Amed saldırısı ve hasta tutsaklara muamele Meclis gündeminde

HDP Amed Milletvekili Ziya Pir, partisinin Amed'deki mitingine dönük saldırı ve hasta tutsaklar hakkında Adalet Bakanı Kenan İpek ve İçişleri Bakanı Sebahattin Öztürk'e soru önergeleri verdi.

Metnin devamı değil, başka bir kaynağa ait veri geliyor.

-- ==== Sys2Proof/Machine/Links.lean ====
section
/-! DEFINITION. The Irlar links (R499 to R510): training, frames, messages, time, split formes, loss. -/

namespace Sys2Proof.Machine

/-! ### Phases and beacons (R503, R526) -/

def Phase.down : Nat := 0
def Phase.detect : Nat := 1
def Phase.identify : Nat := 2
def Phase.equalise : Nat := 3
def Phase.lock : Nat := 4
def Phase.select : Nat := 5
def Phase.negotiate : Nat := 6
def Phase.sync : Nat := 7
def Phase.up : Nat := 8

/-- The training phase of link `k`. -/
def phase (s : State) (k : Nat) : Nat := getF s Reg.LNK_STAT_PHASE k

/-- The page of link `k`. -/
def linkPage (k : Nat) : Nat := 768 + k

/-- A link in a phase, with its beacon: LIT when UP, KINDLING while it trains, OCCULTING without a
signal (R503). -/
def setPhase (s : State) (k ph : Nat) : State :=
  setBeacon (setF s Reg.LNK_STAT_PHASE ph k) (linkPage k)
    (if ph = Phase.up then Beacon.lit else if ph = Phase.down then Beacon.occulting else Beacon.kindling)

/-- A record of link `k`'s page (R524). -/
def linkFault (s : State) (k code : Nat) (xs : List Nat) : State := logFault s (blockItem code (identOf 0x22 k) xs)

/-- Lanes as a mask. -/
def laneMask (l : List Nat) : Nat := (l.map (fun i => 2 ^ i)).sum

/-- The lanes of a mask, rising. -/
def maskLanes (m : Nat) : List Nat := (List.range 32).filter (fun i => m / 2 ^ i % 2 == 1)

/-- The good lanes of a link written. -/
def setGood (s : State) (k : Nat) (l : List Nat) : State :=
  setF (modLink s k (fun x => { x with good := l })) Reg.LNK_LANE_GOOD (laneMask l) k

/-! ### Training (R500, R503 to R506) -/

/-- DETECT (R503): lanes with a signal; without one the die looks again every 100 ms. -/
def execDetect (k : LinkId) (lanes : Nat) (s : State) : Host.Outcome State Fault Refusal :=
  .next (if phase s k = Phase.detect ∧ onF s Reg.LNK_CTL_ENABLE k then
      if maskLanes lanes = [] then setPhase s k Phase.down
      else setPhase (setGood s k (maskLanes lanes)) k Phase.identify
    else s)

/-- A link held down until host software retrains it or it is reset (R14, R504, R505). -/
def refuseLink (s : State) (k : Nat) : State := setPhase (modLink s k (fun x => { x with refused := true })) k Phase.down

/-- SIGNAL_LOOK (R503): a die without a signal trains whenever one appears. A refused link stays down (R14). -/
def execSignalLook (k : LinkId) (signal : Bool) (s : State) : Host.Outcome State Fault Refusal :=
  .next (if phase s k = Phase.down ∧ onF s Reg.LNK_CTL_ENABLE k ∧ beaconOf s (linkPage k) = Beacon.occulting ∧ signal
      ∧ (getLink s k).refused = false then
      setPhase s k Phase.detect
    else s)

/-- The peer die that holds most lanes; on a tie the lower serial, then the lower die (R504). -/
def mainPeer (lanes : List LaneIdent) : Option (Nat × Nat) :=
  let peers := ((lanes.map (fun l => (l.serial, l.die))).dedup).mergeSort
    (fun a b => decide (a.1 < b.1 ∨ (a.1 = b.1 ∧ a.2 ≤ b.2)))
  let count := fun (p : Nat × Nat) => lanes.countP (fun l => l.serial == p.1 && l.die == p.2)
  peers.foldl (fun b p =>
    match b with
    | none => some p
    | some q => if count q < count p then some p else some q) none

/-- The peer cage that cage `c` leads to (R504). -/
def peerCage (lanes : List LaneIdent) (c : Nat) : Nat :=
  ((lanes.find? (fun l => l.lane / 8 == c)).map (fun l => l.peerLane / 8 % 4)).getD c

/-- The lanes of cage `c` run in the reverse order (R504). -/
def cageReversed (lanes : List LaneIdent) (c : Nat) : Bool :=
  let mine := lanes.filter (fun l => l.lane / 8 == c)
  !mine.isEmpty && mine.all (fun l => l.peerLane % 8 == 7 - l.lane % 8)

/-- What the identity sequences found recorded, and corrected (R504, R523). -/
def fixLanes (s : State) (k : Nat) (lanes : List LaneIdent) : State :=
  let flip := laneMask ((lanes.filter (·.flipped)).map (·.lane))
  let map := ((List.range 4).map (fun c => peerCage lanes c * 4 ^ c)).sum
  let rev := ((List.range 4).map (fun c => if cageReversed lanes c then 2 ^ c else 0)).sum
  let s := setF (setF (setF s Reg.LNK_LANE_FLIP flip k) Reg.LNK_CAGE_MAP map k) Reg.LNK_CAGE_MAP_ORDER_REV rev k
  if flip = 0 ∧ map = 0xE4 ∧ rev = 0 then s else linkFault s k Err.LNK_LANES_FIXED [flip, map + 256 * rev]

/-- The peer is not the expected one (R504). -/
def peerWrong (s : State) (k serial die : Nat) : Bool :=
  let want := serialOf s Reg.LNK_EXPECT_ID k
  (want != 0 && want != serial)
    || (!onF s Reg.LNK_EXPECT_DIE_EXPECT_ANY k && getF s Reg.LNK_EXPECT_DIE k != die)

/-- Coefficients are stored for every good lane toward this peer (R503). -/
def coeffsKnown (x : Link) (serial die : Nat) : Bool :=
  x.good.all (fun l => x.coeffs.any (fun c => c.1 == serial && c.2.1 == die && c.2.2.1 == l))

/-- IDENTIFY (R504): the identity sequences complete. -/
def execIdentify (k : LinkId) (lanes : List LaneIdent) (s : State) : Host.Outcome State Fault Refusal :=
  .next (match (if phase s k = Phase.identify then mainPeer lanes else none) with
    | some (serial, die) =>
      let mine := lanes.filter (fun l => l.serial == serial && l.die == die)
      let out := laneMask ((lanes.filter (fun l => !(l.serial == serial && l.die == die))).map (·.lane))
      let s := setGood s k ((mine.map (·.lane)).filter (getLink s k).good.contains)
      let s := fixLanes s k mine
      let s := if out = 0 then s else linkFault s k Err.LNK_CAGE_MISMATCH [out]
      let s := setF (setSerial s Reg.LNK_PEER_ID k serial) Reg.LNK_PEER_DIE die k
      if peerWrong s k serial die then
        refuseLink (linkFault s k Err.LNK_PEER_MISMATCH [die, serial % 2 ^ 32]) k
      else if serial = moduleSerial s ∧ !onF s Reg.LNK_CTL_LOOPBACK k then refuseLink s k
      else setPhase (flagF s Reg.LNK_STAT_STORED (coeffsKnown (getLink s k) serial die) k) k Phase.equalise
    | none => s)

/-- EQUALISE (R503): the transmitter training of each good lane completes. -/
def execEqualise (k : LinkId) (coefficients : List Nat) (s : State) : Host.Outcome State Fault Refusal :=
  .next (if phase s k = Phase.equalise then
      setPhase (modLink s k (fun x => { x with trained := coefficients })) k Phase.lock
    else s)

/-- The width of a link (R500). -/
def linkWidth (n : Nat) : Nat := if 30 ≤ n then 30 else if 24 ≤ n then 24 else if 16 ≤ n then 16 else if 8 ≤ n then 8 else 0

/-- Width, logical lanes and spares chosen from the good lanes (R500). -/
def selectLanes (s : State) (k : Nat) (good : List Nat) : State :=
  let w := linkWidth good.length
  let rest := good.drop w
  let s := modLink (setGood s k good) k (fun x => { x with logical := good.take w, spares := rest.drop (rest.length - 2) })
  setF (setF s Reg.LNK_STAT_WIDTH w k) Reg.LNK_LANE_ACTIVE (laneMask (good.take w)) k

HDP Amed Milletvekili Ziya Pir, partisinin Amed'deki mitingine dönük saldırı ve hasta tutsaklar hakkında Adalet Bakanı Kenan İpek ve İçişleri Bakanı Sebahattin Öztürk'e soru önergeleri verdi.

TUTSAKLAR NELER YAŞIYOR?

Pir, Amasya E Tipi Kapalı Cezaevinde bulunan tutsakların çeşitli hak ihlallerine maruz kaldıklarına ilişkin Özgürlükçü Hukukçular Derneği’nin(ÖHD) Ankara Şubesine başvuru yaptıklarına dikkat çekerek, şunları aktardı: "Yapılan başvurular üzerine; 01.07.2015 tarihinde Amasya E Tipi Kapalı Cezaevine yerinde tespit yapmak üzere giden ÖHD’lilerin yayımladığı rapora göre; söz konusu cezaevinde D-5 ve D-8 koğuşunda tutsaklar yaklaşık son 1 aydır cezaevi idaresi tarafından zorunlu olarak cezaevi-hükümlü kimliği taşıma ve gösterme uygulamasının getirildiğini, cezaevi içerisinde bu kimliklerin tutuldukları koğuş dışındaki tüm yerlerde (ortak alan, sosyal faaliyet alanı, telefon görüşmeleri, ziyaretçi görüşmeleri gidiş gelişlerinde) sürekli olarak mahpuslarca görevliye göstermek suretiyle cezaevi idaresince zaruri kılındığını, bu uygulamaya uymadıklarından  ötürü mahpusların sosyal faaliyetlere, ortak alana, revire ve doktor kontrolüne çıkarılmadıklarını böylelikle kendilerinin fiili tecride maruz bırakıldıklarını' belirtmişlerdir."
Pir, tutsakların ayrıca bulundukları cezaevinde sağlık haklarının uzun süredir çok ağır şekilde ihlal edildiğini, cezaevinde bulunan revire dahi taleplerinin ardından çok uzun bir süre sonra çıkarıldıklarını, etkili bir tedaviye tabi olmadıklarını, ilaçlarını geç temin edip ya da hiç temin edemediklerini, götürüldükleri Amasya Devlet Hastanesi'nde de tedavi esnasında kelepçelerinin açılmadığını ve bu nedenle sağlık haklarının çok ciddi ve keyfi bir şekilde ihlal edildiğini, kötü muamele, işkence ve onur zedeleyici eylemlere maruz kaldıklarını ifade ettiklerini bildirdi.
Tutsakların, Amasya Cezaevinde kısa süre önceye kadar başgardiyan olarak bulunan Ünal Kalleci isimli gardiyanın sürekli olarak kendilerine kötü muamelede bulunduğunu, keyfi aramalar yaptığını, aramalar esnasında sürekli olarak tutsaklara yönelik provakatif hareketlerde bulunduğunu, mahpusların mahpus yaşamını zorlaştırdığını beyan ettiklerini de kaydeden Pir, "Ünal Kalleci isimli gardiyanın son dönemlerde revirde görevli olduğunu, Ünal Kalleci'nin revirde olmasından ötürü görevini kötüye kullanarak mahpusların revire çıkışlarını engellediğini, tutsaklara sürekli olarak zorluk çıkarttığını, ilaç teminini geciktirip ya da tamamen engellediğini dile getirmişlerdir" diye ekledi.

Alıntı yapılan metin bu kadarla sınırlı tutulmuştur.